In 1977 Sir Michael Edwardes was appointed Chief Executive and Leyland Cars was split up into Austin Morris (the volume car business) and Jaguar Rover Triumph (JRT) (the specialist or upmarket division). Austin Morris included MG. Land Rover and Range Rover were later separated from JRT to form the Land Rover Group. JRT later split up into Rover-Triumph and Jaguar Car Holdings (which included Daimler)
In 1978 the company formed a new group for its commercial vehicle interests, BL Commercial Vehicles (BLCV) under managing director David Abell. The following companies moved under this new umbrella:
Leyland Vehicles Limited (trucks, tractors and buses)
Alvis Limited (military vehicles)
Coventry Climax Limited (fork lift trucks and specialist engines)
Self-Changing Gears Limited (heavy-duty transmissions)
BLCV and the Land Rover Group later merged to become Land Rover Leyland.
In 1979 British Leyland Ltd was renamed to simply BL Ltd (later BL plc) and its subsidiary which acted as a holding company for all the other companies within the group The British Leyland Motor Corporation Ltd to BLMC Ltd.
BL's fortunes took another much-awaited rise in October 1980 with the launch of the Austin Metro (initially named the Mini Metro), a modern three-door hatchback which gave buyers a more modern and practical alternative to the iconic but ageing Mini. This went on to be one of the most popular cars in Britain of the 1980s.
In 1982 the BL Cars Ltd division renamed itself Austin Rover Group marking the end of the Morris and Triumph marques although Jaguar and Daimler remained in a separate company called Jaguar Car Holdings. The Austin Rover Group started a partnership with Honda.

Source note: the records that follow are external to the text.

/-- R21: no operation of SEQ writes QDA's part, and POLL writes nothing else. -/
def Obligations.AgentsShareNoState : Prop :=
  ∀ (i : Instr) (s t : State), exec i s = .next t →
    (i ≠ .poll → KeepsOutside s t) ∧
      (i = .poll → t = { s with qda := t.qda, qdaResults := t.qdaResults })

/-- R20, column "written by", with R29, R30, R37, R163. -/
def Obligations.OnlyTheNamedOperationsWrite : Prop :=
  ∀ (i : Instr) (s t : State), exec i s = .next t →
    (t.pd ≠ s.pd → ∃ v, i = .init v) ∧
    (t.orient ≠ s.orient → ∃ v, i = .init v ∨ i = .setori v) ∧
    (t.win ≠ s.win → i = .flush ∨ ∃ x0 y0 x1 y1, i = .setwin x0 y0 x1 y1) ∧
    (t.cur ≠ s.cur → (∃ v, i = .init v) ∨ (∃ x y c, i = .wrpix x y c) ∨ ∃ c, i = .clear c) ∧
    (t.snt ≠ s.snt → i = .flush ∨ ∃ v, i = .init v) ∧
    (t.pb ≠ s.pb → ∃ len,
      i = .sendcU16le len ∨ i = .sendcU16be len ∨ i = .senddU16le len ∨ i = .senddU16be len) ∧
    (t.rstN ≠ s.rstN → ∃ v, i = .init v) ∧
    (t.qda ≠ s.qda → i = .poll)

/-- R25, R163: only an INIT out of `Uninitialized` moves `PD_STATE`, never back there, and it is `Ready` after it exactly
when INIT returned `OK`. -/
def Obligations.PdStateMovesForwardOnly : Prop :=
  ∀ (i : Instr) (s t : State), exec i s = .next t →
    (t.pd = s.pd ∨ (s.pd = .uninitialized ∧ t.pd ≠ .uninitialized ∧ ∃ v, i = .init v)) ∧
    (∀ v, i = .init v → s.pd = .uninitialized → (t.pd = .ready ↔ Returns s t .ok 0))

/-- R36, R72: every operation only appends events. -/
def Obligations.HistoryOnlyGrows : Prop :=
  ∀ (i : Instr) (s t : State), exec i s = .next t → ∃ es, t.history = s.history ++ es

/-- R282: the parameters never change. -/
def Obligations.ParametersNeverChange : Prop :=
  ∀ s t : State, step s = .next t → t.cfg = s.cfg

/-- The invariant of a run (`State.Inv`, the model's own; each clause names its rule in Safety.lean) is kept by every
step. -/
def Obligations.StepKeepsTheInvariant : Prop :=
  ∀ s t : State, s.Inv → step s = .next t → t.Inv

/-- The invariant of a run holds right after block reset. Its parameters are R10's values, for an OPEN parameter the one
of 95_test_vectors.md (DESIGN CHOICE, notes/assumptions/1.md). -/
def Obligations.ResetMeetsTheInvariant : Prop := State.reset.Inv

/-! ### The Transport Codec -/

/-- R130, with R123, R125: the byte slice. The panel's clause is the model's reading (DEDUCED, notes/assumptions/13.md, 15.md). -/
def Obligations.ByteSliceIsSent : Prop :=
  ∀ (s : State) (len : Word) (bytes : List Byte), s.cfg.WellFormed → AllOk s → len.toNat ≤ s.cfg.pbBytes →
    Memory.readFrom s.pb 0 len.toNat = some bytes →
      (∃ t, exec (.sendcU8 len) s = .next t ∧ Sent s t .command bytes ∧ KeepsPayload s t) ∧
      (∃ t, exec (.senddU8 len) s = .next t ∧ Sent s t .data bytes ∧ KeepsPayload s t)

/-- R131, with R123, R125: the native 16-bit slice. The panel's clause is the model's reading (DEDUCED,
notes/assumptions/13.md, 15.md). -/
def Obligations.NativeSliceIsSent : Prop :=
  ∀ (s : State) (len : Word) (words : List HalfWord), s.cfg.WellFormed → AllOk s → 2 * len.toNat ≤ s.cfg.pbBytes →
    Memory.readFrom s.pb 0 (2 * len.toNat) = some (serAll s.cfg.nativeOrder words) →
      (∃ t, exec (.sendcU16 len) s = .next t ∧ Sent s t .command (serAll s.cfg.nativeOrder words) ∧
        KeepsPayload s t) ∧
      (∃ t, exec (.senddU16 len) s = .next t ∧ Sent s t .data (serAll s.cfg.nativeOrder words) ∧
        KeepsPayload s t)

/-- `PB` after a conversion: the words in the requested order, every byte beyond them and the producer port as they
were (R122). -/
def ConvertedTo (s t : State) (o : ByteOrder) (words : List HalfWord) : Prop :=
  Memory.readFrom t.pb 0 (2 * words.length) = some (serAll o words) ∧
    (∀ a, 2 * words.length ≤ a → Memory.read t.pb a = Memory.read s.pb a) ∧
    t.prod8 = s.prod8 ∧ t.prod16 = s.prod16

/-- R122, R132, R133, with R123, R125: the converting slices. The panel's clause is the model's reading (DEDUCED,
notes/assumptions/13.md, 15.md). -/
def Obligations.ConvertingSliceIsSentAndConverted : Prop :=
  ∀ (s : State) (len : Word) (words : List HalfWord), s.cfg.WellFormed → AllOk s → words.length = len.toNat →
    2 * len.toNat ≤ s.cfg.pbBytes →
    Memory.readFrom s.pb 0 (2 * len.toNat) = some (serAll s.cfg.nativeOrder words) →
      (∃ t, exec (.sendcU16le len) s = .next t ∧ Sent s t .command (serAll .le words) ∧ ConvertedTo s t .le words) ∧
      (∃ t, exec (.senddU16le len) s = .next t ∧ Sent s t .data (serAll .le words) ∧ ConvertedTo s t .le words) ∧
      (∃ t, exec (.sendcU16be len) s = .next t ∧ Sent s t .command (serAll .be words) ∧ ConvertedTo s t .be words) ∧
      (∃ t, exec (.senddU16be len) s = .next t ∧ Sent s t .data (serAll .be words) ∧ ConvertedTo s t .be words)

/-- R139 (3), R122: the conversion is whole whatever ENV answers. -/
def Obligations.ConversionNeedsNoAnswer : Prop :=
  ∀ (s t : State) (len : Word) (words : List HalfWord), words.length = len.toNat →
    2 * len.toNat ≤ s.cfg.pbBytes →
    Memory.readFrom s.pb 0 (2 * len.toNat) = some (serAll s.cfg.nativeOrder words) →
      (exec (.sendcU16le len) s = .next t → ConvertedTo s t .le words) ∧
      (exec (.senddU16le len) s = .next t → ConvertedTo s t .le words) ∧
      (exec (.sendcU16be len) s = .next t → ConvertedTo s t .be words) ∧
      (exec (.senddU16be len) s = .next t → ConvertedTo s t .be words)

/-- R68: after a converting slice HOST reads back word `i`, natively, as it was or with its two bytes exchanged,
whatever ENV answered. -/
def Obligations.NativeReadBackAfterConversion : Prop :=
  ∀ (s t : State) (len : Word) (i : Nat) (v : HalfWord), 2 * len.toNat ≤ s.cfg.pbBytes → i < len.toNat →
    Memory.word s.cfg.nativeOrder s.pb i = some v →
      (exec (.sendcU16le len) s = .next t ∨ exec (.senddU16le len) s = .next t →
        Memory.word s.cfg.nativeOrder t.pb i = some (if s.cfg.nativeOrder = .le then v else bswap16 v)) ∧
      (exec (.sendcU16be len) s = .next t ∨ exec (.senddU16be len) s = .next t →
        Memory.word s.cfg.nativeOrder t.pb i = some (if s.cfg.nativeOrder = .be then v else bswap16 v))

/-- R134, R127: the byte producer. The panel's clause is the model's reading (DEDUCED, notes/assumptions/13.md, 15.md). -/
def Obligations.ByteProducerIsSent : Prop :=
  ∀ (s : State) (len : Word), s.cfg.WellFormed → AllOk s → len.toNat ≤ s.prod8.length →
    (∃ t, exec (.sendcU8i len) s = .next t ∧ Sent s t .command (s.prod8.take len.toNat) ∧
      t.prod8 = s.prod8.drop len.toNat ∧ t.prod16 = s.prod16 ∧ t.pb = s.pb) ∧
    (∃ t, exec (.senddU8i len) s = .next t ∧ Sent s t .data (s.prod8.take len.toNat) ∧
      t.prod8 = s.prod8.drop len.toNat ∧ t.prod16 = s.prod16 ∧ t.pb = s.pb)

/-- A 16-bit producer operation sent its items in the order `o` and pulled just these (R127). -/
def SentWords (s : State) (i : Instr) (ph : Phase) (o : ByteOrder) (len : Word) : Prop :=
  ∃ t, exec i s = .next t ∧ Sent s t ph (serAll o (s.prod16.take len.toNat)) ∧
    t.prod16 = s.prod16.drop len.toNat ∧ t.prod8 = s.prod8 ∧ t.pb = s.pb

/-- R135 to R137, R127: the 16-bit producers, each in its own order. The panel's clause is the model's reading (DEDUCED,
notes/assumptions/13.md, 15.md). -/
def Obligations.WordProducersAreSentInTheirOrder : Prop :=
  ∀ (s : State) (len : Word), s.cfg.WellFormed → AllOk s → len.toNat ≤ s.prod16.length →
    SentWords s (.sendcU16i len) .command s.cfg.nativeOrder len ∧
    SentWords s (.senddU16i len) .data s.cfg.nativeOrder len ∧
    SentWords s (.sendcU16lei len) .command .le len ∧ SentWords s (.senddU16lei len) .data .le len ∧
    SentWords s (.sendcU16bei len) .command .be len ∧ SentWords s (.senddU16bei len) .data .be len

/-- R95 (1), R121: a reserved shape code returns its status and does nothing else. -/
def Obligations.ReservedShapesAreUnsupported : Prop :=
  ∀ (s : State) (len : Word) (i : Instr),
    i ∈ [.sendcReserved8 len, .sendcReserved9 len, .sendcReserved10 len, .sendcReserved11 len,
      .sendcReserved12 len, .sendcReserved13 len, .sendcReserved14 len, .sendcReserved15 len,
      .senddReserved8 len, .senddReserved9 len, .senddReserved10 len, .senddReserved11 len,
      .senddReserved12 len, .senddReserved13 len, .senddReserved14 len, Instr.senddReserved15 len] →
    exec i s = .next (s.finishSeq .unsupportedPayloadShape 0)

/-- R123, R254: a failed select-line event ends every SENDC and SENDD before any byte and any item. The level of the line
is unknown after it (R63): the answer's draw, whatever it is (DESIGN CHOICE, notes/assumptions/4.md). -/
def Obligations.FailedSelectLineSendsNothing : Prop :=
  ∀ (s : State) (ph : Phase) (sh : Shape) (len : Word) (draw : Nat) (rest : List Answer),
    (sh.isSlice = true → len.toNat * sh.itemSize ≤ s.cfg.pbBytes ∧
      ∃ bytes, Memory.readFrom s.pb 0 (len.toNat * sh.itemSize) = some bytes) →
    s.answers = .fail draw :: rest →
      ∃ t, exec (transportOp ph sh len) s = .next t ∧ Returns s t .selectLineError 0 ∧
        t.history = s.history ++ [.dc (s.cfg.level ph) (.fail draw)] ∧ t.dc = BitVec.ofNat 1 draw ∧
        t.answers = rest ∧ t.prod8 = s.prod8 ∧ t.prod16 = s.prod16 ∧ t.panel = s.panel ∧
        KeepsOutside s t ∧ KeepsDriver s t

/-- The byte stream of a frame (R124): the bytes of the slice, the words of the slice in the shape's order, or the items
the producer will deliver, when they are there. -/
def frameBytes (s : State) (sh : Shape) (len : Word) : Option (List Byte) :=
  match sh with
  | .u8 => Memory.readFrom s.pb 0 len.toNat
  | .u16 => (Memory.words s.cfg.nativeOrder s.pb 0 len.toNat).map (serAll s.cfg.nativeOrder)
  | .u16le => (Memory.words s.cfg.nativeOrder s.pb 0 len.toNat).map (serAll .le)
  | .u16be => (Memory.words s.cfg.nativeOrder s.pb 0 len.toNat).map (serAll .be)
  | .u8i => if len.toNat ≤ s.prod8.length then some (s.prod8.take len.toNat) else none
  | .u16i => if len.toNat ≤ s.prod16.length then some (serAll s.cfg.nativeOrder (s.prod16.take len.toNat)) else none
  | .u16lei => if len.toNat ≤ s.prod16.length then some (serAll .le (s.prod16.take len.toNat)) else none
  | .u16bei => if len.toNat ≤ s.prod16.length then some (serAll .be (s.prod16.take len.toNat)) else none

A rationalisation of the model ranges also took place around this time. In 1980, British Leyland was still producing four cars in the large family car sector—the Princess 2, Austin Maxi, Morris Marina and Triumph Dolomite. But the Dolomite was discontinued in August that year - and replaced by the Honda Accord-based Acclaim - in a move that saw the Canley plant in Coventry closed, with the Austin Maxi also being axed a year later. The Marina became the Ital in August 1980 following a superficial facelift, and a year later the Princess 2 received a major upgrade to become the Austin Ambassador, meaning that the 1982 range had just two competitors in this sector. In April 1984, these cars were discontinued to make way for a single all-new model, the Austin Montego.
In 1984 Jaguar Cars became independent once more, through a public sale of its shares. Ford subsequently acquired Jaguar. In 1986 BL changed its name to Rover Group and in 1987 the Trucks Division – Leyland Vehicles merged with the Dutch DAF company to form DAF NV, trading as Leyland DAF in the UK and as DAF in the Netherlands. In 1987 the bus business was spun off into a new company called Leyland Bus. This was the result of a management buyout who decided to sell the company to the Bus & Truck division of Volvo in
Rover Group sale
In 1988 the remaining Rover Group business was sold by the British Government to British Aerospace (BAe). They subsequently sold the business to BMW, which, after initially seeking to retain the whole business, decided to only retain the Cowley operations for MINI production and close the Longbridge factory. Longbridge, along with the Rover and MG marques, was taken on by MG Rover which went into administration in April 2005.